#### Given data:

-- ==== Sys2Proof/Machine/Colls.lean ====
section
/-! DEFINITION. Collectives: groups, the order of combination as each part passes through the rings, rendezvous, data, completion
and failure (07: R299 to R301; 12: R462 to R476; 11: R419; 09: R370). -/

namespace Sys2Proof.Machine

/-! ## Elements on the wire -/

/-- Whether a format has a scale or extension byte for its elements. -/
def fmtSide (f : Nat) : Bool := fmtMx f || f == 0x01

/-- The bytes n elements take on the wire: packed, then one scale or extension byte each where the format has them. -/
def wireBytes (f n : Nat) : Nat := ceilDiv (n * fmtBits f) 8 + (if fmtSide f then n else 0)

/-- Elements as bytes with their poison. -/
def elsToWire (f : Nat) (l : List CollEl) : List (Byte × Bool) :=
  let puts := l.map (fun e => match e with
    | some b => ({ bits := b % 2 ^ 64, side := b / 2 ^ 64 } : Put)
    | none => { bits := 0, bad := true })
  (rowImage f 0 puts puts.length (fun _ n => List.replicate n 0)).2 ++
    (if fmtSide f then puts.map (fun p => ((BitVec.ofNat 8 p.side : Byte), p.bad)) else [])

/-- n elements from bytes, a missing or poisoned byte being none. -/
def elsOfWire (f n : Nat) (l : List (Option Byte)) : List CollEl :=
  let row : List (Byte × Nat) := l.map (fun b => match b with
    | some v => (v, 0)
    | none => (0, 2))
  (List.range n).map (fun i =>
    let (b, bad) := pickElem f i row
    let side := if fmtSide f then l.getD (ceilDiv (n * fmtBits f) 8 + i) none else some 0
    match side with
    | some v => if bad = 0 then some (b + v.toNat * 2 ^ 64) else none
    | none => none)

/-- An element of memory as a collective carries it. -/
def RawEl.coll (e : RawEl) : CollEl := if e.bad = 0 then some (e.bits + e.side * 2 ^ 64) else if e.bad = 3 then some 0 else none

/-- The value of an element. -/
def collNum (subn : Bool) (f : Nat) (b : Nat) : Num := (readEl subn f ⟨b % 2 ^ 64, b / 2 ^ 64, 0⟩).num

/-- Elements of one format converted to another under RM, as one conversion each, and whether R130 flushed any (R131, R134, R469).
Elements that are only carried, in a format that stays the same, are left as they are (R135). -/
def convEls (arith : Bool) (rm : Nat) (sat subn : Bool) (src dst : Nat) (l : List CollEl) : List CollEl × Bool :=
  if src = dst ∧ arith = false then (l, false)
  else
    let els : List (Option El) := l.map (fun e => e.map (fun b => readEl subn src ⟨b % 2 ^ 64, b / 2 ^ 64, 0⟩))
    let outs : List Out := els.map (fun e => match e with
      | some v => { num := v.num }
      | none => { num := .fin false 0 0, bad := 2 })
    let puts := putRow dst (fun _ => Rm.ofField rm) sat subn 0 0 outs
    (puts.map (fun p => if p.bad then none else some (p.bits + p.side * 2 ^ 64)),
     els.any (fun e => (e.map (·.flushed)).getD false) || puts.any (·.flushed))

/-- Elements as FP32, to be combined (R469). -/
def toF32 (subn : Bool) (rm src : Nat) (l : List CollEl) : List CollEl × Bool := convEls true rm false subn src 0 l

/-- One combination of FP32 values, and whether R130 flushed one of them or the result (R131, R299, R468): a sum rounded to nearest,
or the maximum or minimum of IEEE 754-2019. -/
def combine (subn : Bool) (rop : Nat) (a b : CollEl) : CollEl × Bool :=
  match a, b with
  | some x, some y =>
    let u := readEl subn 0 ⟨x, 0, 0⟩
    let v := readEl subn 0 ⟨y, 0, 0⟩
    let r := if rop = 0 then u.num.add v.num else if rop = 1 then u.num.max2 v.num else u.num.min2 v.num
    let p := putPlain 0 .nearest false subn { num := r }
    (some p.bits, u.flushed || v.flushed || p.flushed)
  | _, _ => (none, false)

#### Exercise directions:
Lines with the word "extension": copy each one from the data above.

#### Final answer:
/-- Whether a format has a scale or extension byte for its elements. -/
/-- The bytes n elements take on the wire: packed, then one scale or extension byte each where the format has them. -/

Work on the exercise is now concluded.